Paul tells the Corinthians, not long after mentioning the scandal and the foolishness of the cross, that he “decided to know nothing among you except Jesus Christ and him crucified” (1 Corinthians 2:2). The reason was, he said, so that their faith “might not rest in human wisdom” – in other words, in what the Tree of the Knowledge of Good and Evil gave – “but in the power of God,” the power of the Tree of Life (1 Corinthians 2:5). Right now, we're in the middle of the Week of Prayer for Christian Unity, because – contrary to the express wish of Jesus – Christians have fractured from the unity he gave to his Church in the beginning. These different denominations, these self-governed 'non-denominational' churches – none of that was what Jesus gave his Church. He gave the Church a unity to gather around, be fed by, and abide in a single Tree of Life. That was what Paul proclaimed: that Jesus “might reconcile us both to God in one body through the cross,” through the Tree of Life he became on Calvary. And our prayer and passion should be to resolve these divisions, to reconcile into the one unity of the Church, to really become a single kingdom of peace, for the sake of that life.
And I will tell you this: there is nothing more unifying, nothing more powerful, nothing more healing for all these sicknesses of life – including our disunity – than to gather around the Tree of Life, than to gaze at Christ crucified, than to cling to that old rugged cross, than to feast on the fruit of his love. So come. Come and stand at the foot of the cross, and know you tread ground holier than Adam and Eve trod. Come, stretch out your hand to him, and take what the cross is offering. Lay hold of life – at great cost does it grow for you to take!

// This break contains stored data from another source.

/-- SETTIME: RANGE for a date or time out of range (in LOCKED too: log 54), REFERENCE_HELD in LOCKED, else kept time is
set and the state is FREE. PUT of the TIME group: a new reference mode acts first (a confirmation it delivers is handled with
the new settings, and before the new limit: log 58): no second marks, no skew, a decision that waits cleared, to NONE no
qualification and a LOCKED state in HOLDOVER, to TELEGRAM the confirmations owed delivered with their telegram marks. Then, in
HOLDOVER, a limit already passed makes the state FREE (with one notice, whose cause is FREE_RUN where the offset changes too:
log 65), and else the offset is the rule's anew, in LOCKED the last flag's, with a civil step and cause SEASONAL where civil
time changes; in UNSET nothing. -/
def Obligations.SetTime : Prop :=
  (∀ (yh yl month day hour minute second mh ml : Byte) (s : State), slotFree s →
    let body := [yh, yl, month, day, hour, minute, second, mh, ml]
    let date : Date := { year := yh.toNat * 256 + yl.toNat, month := month.toNat, day := day.toNat }
    let ms := mh.toNat * 256 + ml.toNat
    let good := date.valid = true ∧ 2000 ≤ date.year ∧ date.year ≤ 2099 ∧ hour.toNat < 24 ∧ minute.toNat < 60 ∧
      second.toNat < 60 ∧ ms < 1000
    let kept := dateMs date + timeMs hour.toNat minute.toNat second.toNat ms
    (¬good → exec (.settime body) s = .next (answered 0x10 .range [] (taken s)).finish) ∧
    (good → s.time.state = .locked → exec (.settime body) s = .next (answered 0x10 .referenceHeld [] (taken s)).finish) ∧
    (good → s.time.state ≠ .locked →
      exec (.settime body) s = .next (answered 0x10 .ok []
        (((taken s).withRefs s.refs.supersede).retime { s.time with
          kept := some kept, sub := 0, slew := 0, slewArmed := false, slewHold := false, prevConf := none,
          lastConf := none, state := .free, offset := some (ruleOffset s.tables.time kept) } .set true)).finish)) ∧
  (∀ (new : TimeSettings) (s : State),
    let t := s.withTables { s.tables with time := new }
    (s.tables.time.mode = new.mode → s.newTimeSettings new = t.applyTimeSettings) ∧
    (s.tables.time.mode ≠ new.mode → s.newTimeSettings new = (t.changeMode new.mode).applyTimeSettings)) ∧
  (∀ s : State,
    let cleared : RefMonitor := { s.refs with
      second := .absent, secondCount := 0, lastEdge := none, skew := none, deciding := [] }
    let quiet := s.withRefs { cleared with
      qual := .absent, count := 0, predecessor := none, pending := none, record := none, prevMark := none }
    let offset := s.time.kept.map (ruleOffset s.tables.time)
    s.changeMode .auto = s.withRefs cleared ∧
    s.changeMode .telegram = s.refs.deciding.foldl (fun t d => match d.confirms with
      | some tel => confirmation tel d.mark .telegram t
      | none => t) (s.withRefs cleared) ∧
    (s.time.state ≠ .locked → s.changeMode .off = quiet) ∧
    (s.time.state = .locked → s.changeMode .off = quiet.retime { s.time with
      state := .holdover, holdStart := s.time.kept, prevConf := none, lastConf := none, offset := offset } .mode true)) ∧
  (∀ s : State,
    let offset := s.time.kept.map (ruleOffset s.tables.time)
    let flagged := some (if s.time.flagS then s.tables.time.offset else 0)
    let passed := ∃ start kept, s.time.holdStart = some start ∧ s.time.kept = some kept ∧
      start + s.tables.time.holdLimit * 3600000 ≤ kept
    (s.time.state = .unset → s.applyTimeSettings = s) ∧
    (s.time.state = .locked → s.applyTimeSettings = s.retime { s.time with offset := flagged } .seasonal false) ∧
    (s.time.state = .free ∨ s.time.state = .holdover ∧ ¬passed →
      s.applyTimeSettings = s.retime { s.time with offset := offset } .seasonal false) ∧
    (s.time.state = .holdover → passed →
      s.applyTimeSettings = s.retime { s.time with state := .free, offset := offset } .freeRun true))

/-! ## Reference monitor (1.3-1.5) -/

/-- The telegram record, character by character: a `#` begins one, a character out of place fails it, and the carriage return
of a full one makes its telegram pending or fails it; a `#` inside one fails it and begins another, a character outside
one is ignored, and a telegram that completes while another is pending fails that one. The limits of the telegram line: a
record not complete in 2000 ms fails, a telegram whose mark does not come fails, and 180 000 ms of silence make the
qualification ABSENT. What the last telegram shows of a record cut short is log 14's. (A command whose instant has passed
acts late: log 1.) -/
def Obligations.TelegramLine : Prop :=
  (∀ s : State, s.ready = true → s.tables.time.mode ≠ .off →
      (s.refs.record = none →
        exec (.telegramRecord [0x23]) s = .next (s.withRefs { s.refs with record := some (s.now, [0x23]) }).finish ∧
        ∀ c, c ≠ 0x23 → exec (.telegramRecord [c]) s = .next s.finish) ∧
      (∀ start chars, s.refs.record = some (start, chars) →
        exec (.telegramRecord [0x23]) s = .next (s.withRefs { s.refs with
          record := some (s.now, [0x23]), lastTelegramTime := some s.now, qual := .checking, count := 0, predecessor := none
          lastTelegram := some (chars, false) }).finish) ∧
      (∀ start chars c, s.refs.record = some (start, chars) → chars.length < 16 → c ≠ 0x23 →
        (allowedAt chars.length c = true →
          exec (.telegramRecord [c]) s = .next (s.withRefs { s.refs with record := some (start, chars ++ [c]) }).finish) ∧
        (allowedAt chars.length c = false →
          exec (.telegramRecord [c]) s = .next (s.withRefs { s.refs with
            record := none, lastTelegramTime := some s.now, qual := .checking, count := 0, predecessor := none
            lastTelegram := some (chars, false) }).finish)) ∧
      (∀ start chars, s.refs.record = some (start, chars) → chars.length = 16 →
        (∀ c, c ≠ 0x23 → c ≠ 0x0D →
          exec (.telegramRecord [c]) s = .next (s.withRefs { s.refs with
            record := none, lastTelegramTime := some s.now, qual := .checking, count := 0, predecessor := none
            lastTelegram := some (chars, false) }).finish) ∧
        (readTelegram s.tables.time chars = none →
          exec (.telegramRecord [0x0D]) s = .next (s.withRefs { s.refs with
            record := none, lastTelegramTime := some s.now, qual := .checking, count := 0, predecessor := none
            lastTelegram := some (chars, false) }).finish) ∧
        (∀ tel, readTelegram s.tables.time chars = some tel → s.refs.pending = none →
          exec (.telegramRecord [0x0D]) s = .next (s.withRefs { s.refs with
            record := none, lastTelegramTime := some s.now
            pending := some { telegram := tel, chars := chars, deadline := (s.recentMark.getD s.now) + 61000 } }).finish) ∧
        (∀ tel p, readTelegram s.tables.time chars = some tel → s.refs.pending = some p →
          exec (.telegramRecord [0x0D]) s = .next (s.withRefs { s.refs with
            record := none, lastTelegramTime := some s.now, qual := .checking, count := 0, predecessor := none
            lastTelegram := some (p.chars, false)
            pending := some { telegram := tel, chars := chars, deadline := (s.recentMark.getD s.now) + 61000 } }).finish))) ∧
  (∀ s : State, s.ready = true → s.tables.time.mode ≠ .off →
      (∀ start chars, s.refs.record = some (start, chars) →
        let t := s.runTo (start + 2000)
        exec .telegramRecordTimeout s = .next (t.withRefs { t.refs with
          record := none, lastTelegramTime := some t.now, qual := .checking, count := 0, predecessor := none
          lastTelegram := some (chars, false) }).finish) ∧
      (∀ p, s.refs.pending = some p →
        let t := s.runTo p.deadline
        exec .telegramMarkDeadline s = .next (t.withRefs { t.refs with
          pending := none, qual := .checking, count := 0, predecessor := none
          lastTelegram := some (p.chars, false) }).finish) ∧
      (∀ last, s.refs.lastTelegramTime = some last →
        let t := s.runTo (last + 180000)
        exec .telegramSilence s = .next (t.withRefs { t.refs with
          qual := .absent, count := 0, predecessor := none, pending := none }).finish))

/-- A telegram mark in TELEGRAM mode: latched; a pending telegram in its band is qualified, and confirmed with the
mark as its phase where it is the second in a row; one out of its band fails. In AUTO mode the same is done with the telegram,
and the mark is decided at once with the skew unset where the second marks are ABSENT, else it waits for its decision with the
last second mark within 1000 ms and the confirmation it owes. A mark without a pending telegram is latched alone (log 13). The
qualification: two consistent telegrams in a row confirm, an inconsistent one begins again at 1. -/
def Obligations.TelegramMarks : Prop :=
  (∀ s : State, s.ready = true → s.tables.time.mode = .telegram →
      (s.refs.pending = none →
        exec .telegramMark s = .next (s.withRefs { s.refs with prevMark := some s.now }).finish) ∧
      (∀ p, s.refs.pending = some p → s.markInBand = false →
        exec .telegramMark s = .next (s.withRefs { s.refs with
          pending := none, qual := .checking, count := 0, predecessor := none, lastTelegram := some (p.chars, false)
          prevMark := some s.now }).finish) ∧
      (∀ p, s.refs.pending = some p → s.markInBand = true →
        let q := s.refs.qualify p.telegram
        let t := s.withRefs { q.1 with
          pending := none, prevMark := some s.now, lastTelegram := some (p.chars, true) }
        exec .telegramMark s = .next (if q.2 then confirmation p.telegram
          { elapsed := s.now, kept := s.time.kept, superseded := false } .telegram t else t).finish)) ∧
  (∀ s : State, s.ready = true → s.tables.time.mode = .auto →
      let mark : Latch := { elapsed := s.now, kept := s.time.kept, superseded := false }
      let waits (r : RefMonitor) (confirms : Option Telegram) : State := s.withRefs { r with
        deciding := s.refs.deciding ++ [{ mark := mark, confirms := confirms
                                          before := s.refs.lastEdge.filter fun e => s.now - e.latch.elapsed ≤ 1000 }] }
      (s.refs.pending = none →
        exec .telegramMark s = .next (s.withRefs { s.refs with prevMark := some s.now }).finish) ∧
      (∀ p, s.refs.pending = some p → s.markInBand = false →
        let failed : RefMonitor := { s.refs with
          pending := none, qual := .checking, count := 0, predecessor := none, lastTelegram := some (p.chars, false)
          prevMark := some s.now }
        (s.refs.second = .absent → exec .telegramMark s = .next (s.withRefs { failed with skew := none }).finish) ∧
        (s.refs.second ≠ .absent → exec .telegramMark s = .next (waits failed none).finish)) ∧
      (∀ p, s.refs.pending = some p → s.markInBand = true →
        let q := s.refs.qualify p.telegram
        let passed : RefMonitor := { q.1 with
          pending := none, prevMark := some s.now, lastTelegram := some (p.chars, true) }
        (s.refs.second = .absent →
          let t := s.withRefs { passed with skew := none }
          exec .telegramMark s = .next (if q.2 then confirmation p.telegram mark .telegram t else t).finish) ∧
        (s.refs.second ≠ .absent →
          exec .telegramMark s = .next (waits passed (if q.2 then some p.telegram else none)).finish))) ∧
  (∀ (r : RefMonitor) (tel : Telegram),
      let consistent := ∃ p, r.predecessor = some p ∧ tel.label = p.label + 60000 ∧
        (tel.seasonal = p.seasonal ∨ p.announce = true)
      (r.qualify tel).1.predecessor = some tel ∧
      (r.qual = .absent ∨ ¬consistent →
        (r.qualify tel).1.qual = .checking ∧ (r.qualify tel).1.count = 1 ∧ (r.qualify tel).2 = false) ∧
      (r.qual = .checking → r.count = 1 → consistent →
        (r.qualify tel).1.qual = .confirmed ∧ (r.qualify tel).1.count = 2 ∧ (r.qualify tel).2 = true) ∧
      (r.qual = .confirmed → consistent →
        (r.qualify tel).1.qual = .confirmed ∧ (r.qualify tel).1.count = min 255 (r.count + 1) ∧ (r.qualify tel).2 = true))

I'll close with a quote from a medieval bishop, one of the great scientists of his day: “It is right for the blessed cross to be called the tree of life, because by the fruit of that tree of paradise, the human being, if he had not sinned, would have been able to make his life everlasting. So by the fruit of the tree of the cross, the life of grace is made everlasting. The fruit of the tree of the cross is Christ … Other trees, though they bear fruit from which one may live, do not bear the fruit which is life. The tree of the cross not only bore fruit one could live on, but the fruit which is Life. … And on this tree of life, he put death to death and gave life to the dead.”6 Thanks be to God, who makes us alive by Christ crucified, our Tree of Life which saves all creation! Amen.

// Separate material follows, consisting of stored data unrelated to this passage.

@[simp] theorem State.circuit_setCircuit_self (s : State) (c : Nat) (v : Circuit) : (s.setCircuit c v).circuit c = v :=
  Table.get_put_self _ _ _ _
theorem State.circuit_setCircuit (s : State) (c j : Nat) (v : Circuit) : (s.setCircuit c v).circuit j = if c = j then v else s.circuit j :=
  Table.get_put _ _ _ _ _
@[simp] theorem State.circuit_setBell (s : State) (b : Nat) (v : Bell) (j : Nat) :
     (s.setBell b v).circuit j = s.circuit j := rfl
@[simp] theorem State.circuit_setUnit (s : State) (u : Nat) (v : SwingUnit) (j : Nat) :
     (s.setUnit u v).circuit j = s.circuit j := rfl
@[simp] theorem State.circuit_setDial (s : State) (d : Nat) (v : Dial) (j : Nat) :
     (s.setDial d v).circuit j = s.circuit j := rfl
@[simp] theorem State.circuit_setGuard (s : State) (e : Nat) (v : Option Nat) (j : Nat) :
     (s.setGuard e v).circuit j = s.circuit j := rfl
@[simp] theorem State.circuit_post (s : State) (m : Msg) (j : Nat) : (s.post m).circuit j = s.circuit j := rfl
@[simp] theorem State.circuit_postAll (s : State) (l : List Msg) (j : Nat) :
     (s.postAll l).circuit j = s.circuit j := rfl
@[simp] theorem State.circuit_notify (s : State) (n : NoticeBody) (j : Nat) :
     (s.notify n).circuit j = s.circuit j := rfl
@[simp] theorem State.circuit_runTo (s : State) (instant : Nat) (j : Nat) :
     (s.runTo instant).circuit j = s.circuit j := rfl
@[simp] theorem State.circuit_runToKept (s : State) (target : Nat) (j : Nat) :
     (s.runToKept target).circuit j = s.circuit j := rfl
@[simp] theorem State.circuit_withTables (s : State) (v : Tables) (j : Nat) :
     (s.withTables v).circuit j = s.circuit j := rfl
@[simp] theorem State.circuit_withTime (s : State) (v : TimeBase) (j : Nat) :
     (s.withTime v).circuit j = s.circuit j := rfl
@[simp] theorem State.circuit_withRefs (s : State) (v : RefMonitor) (j : Nat) :
     (s.withRefs v).circuit j = s.circuit j := rfl
@[simp] theorem State.circuit_withDay (s : State) (v : DayProgramme) (j : Nat) :
     (s.withDay v).circuit j = s.circuit j := rfl
@[simp] theorem State.circuit_withChime (s : State) (v : Chime) (j : Nat) :
     (s.withChime v).circuit j = s.circuit j := rfl
@[simp] theorem State.circuit_withBells (s : State) (v : Table Bell) (j : Nat) :
     (s.withBells v).circuit j = s.circuit j := rfl
@[simp] theorem State.circuit_withUnits (s : State) (v : Table SwingUnit) (j : Nat) :
     (s.withUnits v).circuit j = s.circuit j := rfl
@[simp] theorem State.circuit_withRun (s : State) (v : PealRun) (j : Nat) : (s.withRun v).circuit j = s.circuit j := rfl
@[simp] theorem State.circuit_withDials (s : State) (v : DialDriveState) (j : Nat) :
     (s.withDials v).circuit j = s.circuit j := rfl
@[simp] theorem State.circuit_withLight (s : State) (v : Light) (j : Nat) :
     (s.withLight v).circuit j = s.circuit j := rfl
@[simp] theorem State.circuit_withConverter (s : State) (v : Converter) (j : Nat) :
     (s.withConverter v).circuit j = s.circuit j := rfl
@[simp] theorem State.circuit_withSupply (s : State) (v : Supply) (j : Nat) :
     (s.withSupply v).circuit j = s.circuit j := rfl
@[simp] theorem State.circuit_withPower (s : State) (v : Power) (j : Nat) :
     (s.withPower v).circuit j = s.circuit j := rfl
@[simp] theorem State.circuit_withStore (s : State) (v : Store) (j : Nat) :
     (s.withStore v).circuit j = s.circuit j := rfl
@[simp] theorem State.circuit_withStart (s : State) (v : Start) (j : Nat) :
     (s.withStart v).circuit j = s.circuit j := rfl
@[simp] theorem State.circuit_withLink (s : State) (v : Link) (j : Nat) : (s.withLink v).circuit j = s.circuit j := rfl
@[simp] theorem State.circuit_withAgenda (s : State) (v : List Msg) (j : Nat) :
     (s.withAgenda v).circuit j = s.circuit j := rfl

@[simp] theorem State.guard_setGuard_self (s : State) (e : Nat) (v : Option Nat) : (s.setGuard e v).guard e = v :=
  Table.get_put_self _ _ _ _
theorem State.guard_setGuard (s : State) (e j : Nat) (v : Option Nat) : (s.setGuard e v).guard j = if e = j then v else s.guard j :=
  Table.get_put _ _ _ _ _
@[simp] theorem State.guard_setBell (s : State) (b : Nat) (v : Bell) (j : Nat) :
     (s.setBell b v).guard j = s.guard j := rfl
@[simp] theorem State.guard_setUnit (s : State) (u : Nat) (v : SwingUnit) (j : Nat) :
     (s.setUnit u v).guard j = s.guard j := rfl
@[simp] theorem State.guard_setDial (s : State) (d : Nat) (v : Dial) (j : Nat) :
     (s.setDial d v).guard j = s.guard j := rfl
@[simp] theorem State.guard_setCircuit (s : State) (c : Nat) (v : Circuit) (j : Nat) :
     (s.setCircuit c v).guard j = s.guard j := rfl
@[simp] theorem State.guard_post (s : State) (m : Msg) (j : Nat) : (s.post m).guard j = s.guard j := rfl
@[simp] theorem State.guard_postAll (s : State) (l : List Msg) (j : Nat) : (s.postAll l).guard j = s.guard j := rfl
@[simp] theorem State.guard_notify (s : State) (n : NoticeBody) (j : Nat) : (s.notify n).guard j = s.guard j := rfl
@[simp] theorem State.guard_runTo (s : State) (instant : Nat) (j : Nat) : (s.runTo instant).guard j = s.guard j := rfl
@[simp] theorem State.guard_runToKept (s : State) (target : Nat) (j : Nat) :
     (s.runToKept target).guard j = s.guard j := rfl
@[simp] theorem State.guard_withTables (s : State) (v : Tables) (j : Nat) : (s.withTables v).guard j = s.guard j := rfl
@[simp] theorem State.guard_withTime (s : State) (v : TimeBase) (j : Nat) : (s.withTime v).guard j = s.guard j := rfl
@[simp] theorem State.guard_withRefs (s : State) (v : RefMonitor) (j : Nat) : (s.withRefs v).guard j = s.guard j := rfl
@[simp] theorem State.guard_withChime (s : State) (v : Chime) (j : Nat) : (s.withChime v).guard j = s.guard j := rfl
@[simp] theorem State.guard_withBells (s : State) (v : Table Bell) (j : Nat) :
     (s.withBells v).guard j = s.guard j := rfl
@[simp] theorem State.guard_withUnits (s : State) (v : Table SwingUnit) (j : Nat) :
     (s.withUnits v).guard j = s.guard j := rfl
@[simp] theorem State.guard_withRun (s : State) (v : PealRun) (j : Nat) : (s.withRun v).guard j = s.guard j := rfl
@[simp] theorem State.guard_withDials (s : State) (v : DialDriveState) (j : Nat) :
     (s.withDials v).guard j = s.guard j := rfl
@[simp] theorem State.guard_withFloods (s : State) (v : Floods) (j : Nat) : (s.withFloods v).guard j = s.guard j := rfl
@[simp] theorem State.guard_withLight (s : State) (v : Light) (j : Nat) : (s.withLight v).guard j = s.guard j := rfl
@[simp] theorem State.guard_withConverter (s : State) (v : Converter) (j : Nat) :
     (s.withConverter v).guard j = s.guard j := rfl
@[simp] theorem State.guard_withSupply (s : State) (v : Supply) (j : Nat) : (s.withSupply v).guard j = s.guard j := rfl
@[simp] theorem State.guard_withPower (s : State) (v : Power) (j : Nat) : (s.withPower v).guard j = s.guard j := rfl
@[simp] theorem State.guard_withStore (s : State) (v : Store) (j : Nat) : (s.withStore v).guard j = s.guard j := rfl
@[simp] theorem State.guard_withStart (s : State) (v : Start) (j : Nat) : (s.withStart v).guard j = s.guard j := rfl
@[simp] theorem State.guard_withLink (s : State) (v : Link) (j : Nat) : (s.withLink v).guard j = s.guard j := rfl
@[simp] theorem State.guard_withAgenda (s : State) (v : List Msg) (j : Nat) :
     (s.withAgenda v).guard j = s.guard j := rfl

1 Ephrem the Syrian, Hymns on Virginity 16.10, in Kathleen E. McVey, tr., Ephrem the Syrian: Hymns (Paulist Press, 1989), 332.
2 Origen of Alexandria, Homilies on Exodus 7.1, in Fathers of the Church: A New Translation 71:302.

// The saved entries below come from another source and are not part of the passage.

-- ==== Sys2Proof/Laws/Moves.lean ====
section
/-! SUPPORT. What handling a message can do, said once: `Moves s t` holds of every state `t` that the blocks' operations come
to from `s` inside a command. The tables, the reference monitor, the power monitor, the store, the start, the queue of
commands and elapsed time stand; the link interface's notices alone move; and whatever is sound of `s` is sound of `t`. -/

namespace Sys2Proof.Machine

/-- What the blocks' operations leave as it is, and what they keep. -/
structure Moves (s t : State) : Prop where
  tables : t.tables = s.tables
  refs : t.refs = s.refs
  power : t.power = s.power
  store : t.store = s.store
  start : t.start = s.start
  pending : t.pending = s.pending
  elapsed : t.time.elapsed = s.time.elapsed
  link : t.link =
    { s.link with notices := t.link.notices, overrun := t.link.overrun, lostCount := t.link.lostCount }
  queue : s.chime.queue.length ≤ Config.queuePlaces → t.chime.queue.length ≤ Config.queuePlaces
  notices : s.link.notices.length ≤ Config.noticePlaces → t.link.notices.length ≤ Config.noticePlaces
  supply : s.supplySound → t.supplySound
  dark : s.mainsNormal = false → s.dark → t.dark
  canon : s.objectsCanonical → t.objectsCanonical

theorem Moves.refl (s : State) : Moves s s :=
  ⟨rfl, rfl, rfl, rfl, rfl, rfl, rfl, rfl, id, id, id, fun _ h => h, id⟩

theorem Moves.mainsNormal {s t : State} (h : Moves s t) : t.mainsNormal = s.mainsNormal := by
  unfold State.mainsNormal; rw [h.power]

theorem Moves.trans {s t u : State} (h : Moves s t) (k : Moves t u) : Moves s u where
  tables := k.tables.trans h.tables
  refs := k.refs.trans h.refs
  power := k.power.trans h.power
  store := k.store.trans h.store
  start := k.start.trans h.start
  pending := k.pending.trans h.pending
  elapsed := k.elapsed.trans h.elapsed
  link := by rw [k.link, h.link]
  queue x := k.queue (h.queue x)
  notices x := k.notices (h.notices x)
  supply x := k.supply (h.supply x)
  dark m x := k.dark (h.mainsNormal.trans m) (h.dark m x)
  canon x := k.canon (h.canon x)

variable {s t : State}

/-! ## Updates of one field -/

theorem moves_withAgenda (h : Moves s t) (v : List Msg) : Moves s (t.withAgenda v) :=
  h.trans ⟨rfl, rfl, rfl, rfl, rfl, rfl, rfl, rfl, id, id, id, fun _ h => h, id⟩

theorem moves_post (h : Moves s t) (m : Msg) : Moves s (t.post m) := moves_withAgenda h _

theorem moves_postAll (h : Moves s t) (l : List Msg) : Moves s (t.postAll l) := moves_withAgenda h _

theorem moves_notify (h : Moves s t) (n : NoticeBody) : Moves s (t.notify n) := moves_post h _

theorem moves_withRun (h : Moves s t) (v : PealRun) : Moves s (t.withRun v) :=
  h.trans ⟨rfl, rfl, rfl, rfl, rfl, rfl, rfl, rfl, id, id, id, fun _ h => h, id⟩

theorem moves_withLight (h : Moves s t) (v : Light) : Moves s (t.withLight v) :=
  h.trans ⟨rfl, rfl, rfl, rfl, rfl, rfl, rfl, rfl, id, id, id, fun _ h => h, id⟩

theorem moves_withConverter (h : Moves s t) (v : Converter) : Moves s (t.withConverter v) :=
  h.trans ⟨rfl, rfl, rfl, rfl, rfl, rfl, rfl, rfl, id, id, id, fun _ h => h, id⟩

theorem moves_withTime (h : Moves s t) (v : TimeBase) (he : v.elapsed = t.time.elapsed) : Moves s (t.withTime v) :=
  h.trans ⟨rfl, rfl, rfl, rfl, rfl, rfl, he, rfl, id, id, id, fun _ h => h, id⟩

theorem moves_withDials (h : Moves s t) (v : DialDriveState) (hd : v.dials = t.dials.dials) :
    Moves s (t.withDials v) := by
  refine h.trans ⟨rfl, rfl, rfl, rfl, rfl, rfl, rfl, rfl, id, id, id, fun _ h => ⟨h.1, h.2.1, ?_, h.2.2.2⟩, fun h => ?_⟩
  · intro d hlt
    have := h.2.2.1 d hlt
    simpa [State.dial, hd] using this
  · simpa [State.objectsCanonical, hd] using h

theorem moves_withFloods (h : Moves s t) (v : Floods) (hc : v.circuits = t.floods.circuits) :
    Moves s (t.withFloods v) := by
  refine h.trans ⟨rfl, rfl, rfl, rfl, rfl, rfl, rfl, rfl, id, id, id, fun _ h => ⟨h.1, h.2.1, h.2.2.1, ?_⟩, fun h => ?_⟩
  · intro c hlt
    have := h.2.2.2 c hlt
    simpa [State.circuit, hc] using this
  · simpa [State.objectsCanonical, hc] using h

theorem moves_withDay (h : Moves s t) (v : DayProgramme)
    (hg : Table.wf none t.day.guards = true → Table.wf none v.guards = true) : Moves s (t.withDay v) :=
  h.trans ⟨rfl, rfl, rfl, rfl, rfl, rfl, rfl, rfl, id, id, id, fun _ h => h,
    fun h => ⟨h.1, h.2.1, h.2.2.1, h.2.2.2.1, h.2.2.2.2.1, hg h.2.2.2.2.2⟩⟩

theorem moves_withChime (h : Moves s t) (v : Chime) (hq : v.queue.length ≤ t.chime.queue.length) :
    Moves s (t.withChime v) :=
  h.trans ⟨rfl, rfl, rfl, rfl, rfl, rfl, rfl, rfl, fun x => hq.trans x, id, id, fun _ h => h, id⟩

theorem moves_withSupply (h : Moves s t) (v : Supply)
    (hs : t.supply.total ≤ t.tables.supply.budget → v.total ≤ t.tables.supply.budget)
    (hw : Table.wf 0 t.supply.grants = true → Table.wf 0 v.grants = true) : Moves s (t.withSupply v) :=
  h.trans ⟨rfl, rfl, rfl, rfl, rfl, rfl, rfl, rfl, id, id, hs, fun _ h => h, fun h => ⟨hw h.1, h.2⟩⟩

/-! ## Updates of one object -/

theorem moves_setBell (h : Moves s t) (b : Nat) (v : Bell)
    (hv : s.mainsNormal = false → s.dark → t.dark → b < 16 → v.hammer.pulses = false) : Moves s (t.setBell b v) where
  tables := h.tables
  refs := h.refs
  power := h.power
  store := h.store
  start := h.start
  pending := h.pending
  elapsed := h.elapsed
  link := h.link
  queue := h.queue
  notices := h.notices
  supply := h.supply
  dark m x := by
    have ht := h.dark m x
    refine ⟨fun i hi => ?_, ht.2⟩
    rw [State.bell_setBell]
    split
    · rename_i e; exact hv m x ht (e ▸ hi)
    · exact ht.1 i hi
  canon x := by
    have hc := h.canon x
    exact ⟨hc.1, Table.wf_put _ _ _ _ hc.2.1, hc.2.2⟩

theorem moves_setUnit (h : Moves s t) (u : Nat) (v : SwingUnit)
    (hv : s.mainsNormal = false → s.dark → t.dark → u < 6 → v.drive.impulsing = false) : Moves s (t.setUnit u v) where
  tables := h.tables
  refs := h.refs
  power := h.power
  store := h.store
  start := h.start
  pending := h.pending
  elapsed := h.elapsed
  link := h.link
  queue := h.queue
  notices := h.notices
  supply := h.supply
  dark m x := by
    have ht := h.dark m x
    refine ⟨ht.1, fun i hi => ?_, ht.2.2⟩
    rw [State.unit_setUnit]
    split
    · rename_i e; exact hv m x ht (e ▸ hi)
    · exact ht.2.1 i hi
  canon x := by
    have hc := h.canon x
    exact ⟨hc.1, hc.2.1, Table.wf_put _ _ _ _ hc.2.2.1, hc.2.2.2⟩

3 Justin Martyr, Dialogue with Trypho 86.1, in Fathers of the Church: A New Translation 6:285.
4 Gregory of Nazianzus, Oration 29.20, in Popular Patristics Series 23:88.
5 Ephrem the Syrian, Hymns on Virginity 51.8, in Kathleen E. McVey, tr., Ephrem the Syrian: Hymns (Paulist Press, 1989), 463.
6 Robert Grosseteste, Hexaemeron 11.8.2, in C. F. J. Martin, tr., Robert Grosseteste: On the Six Days of Creation (Oxford University Press, 1996), 322.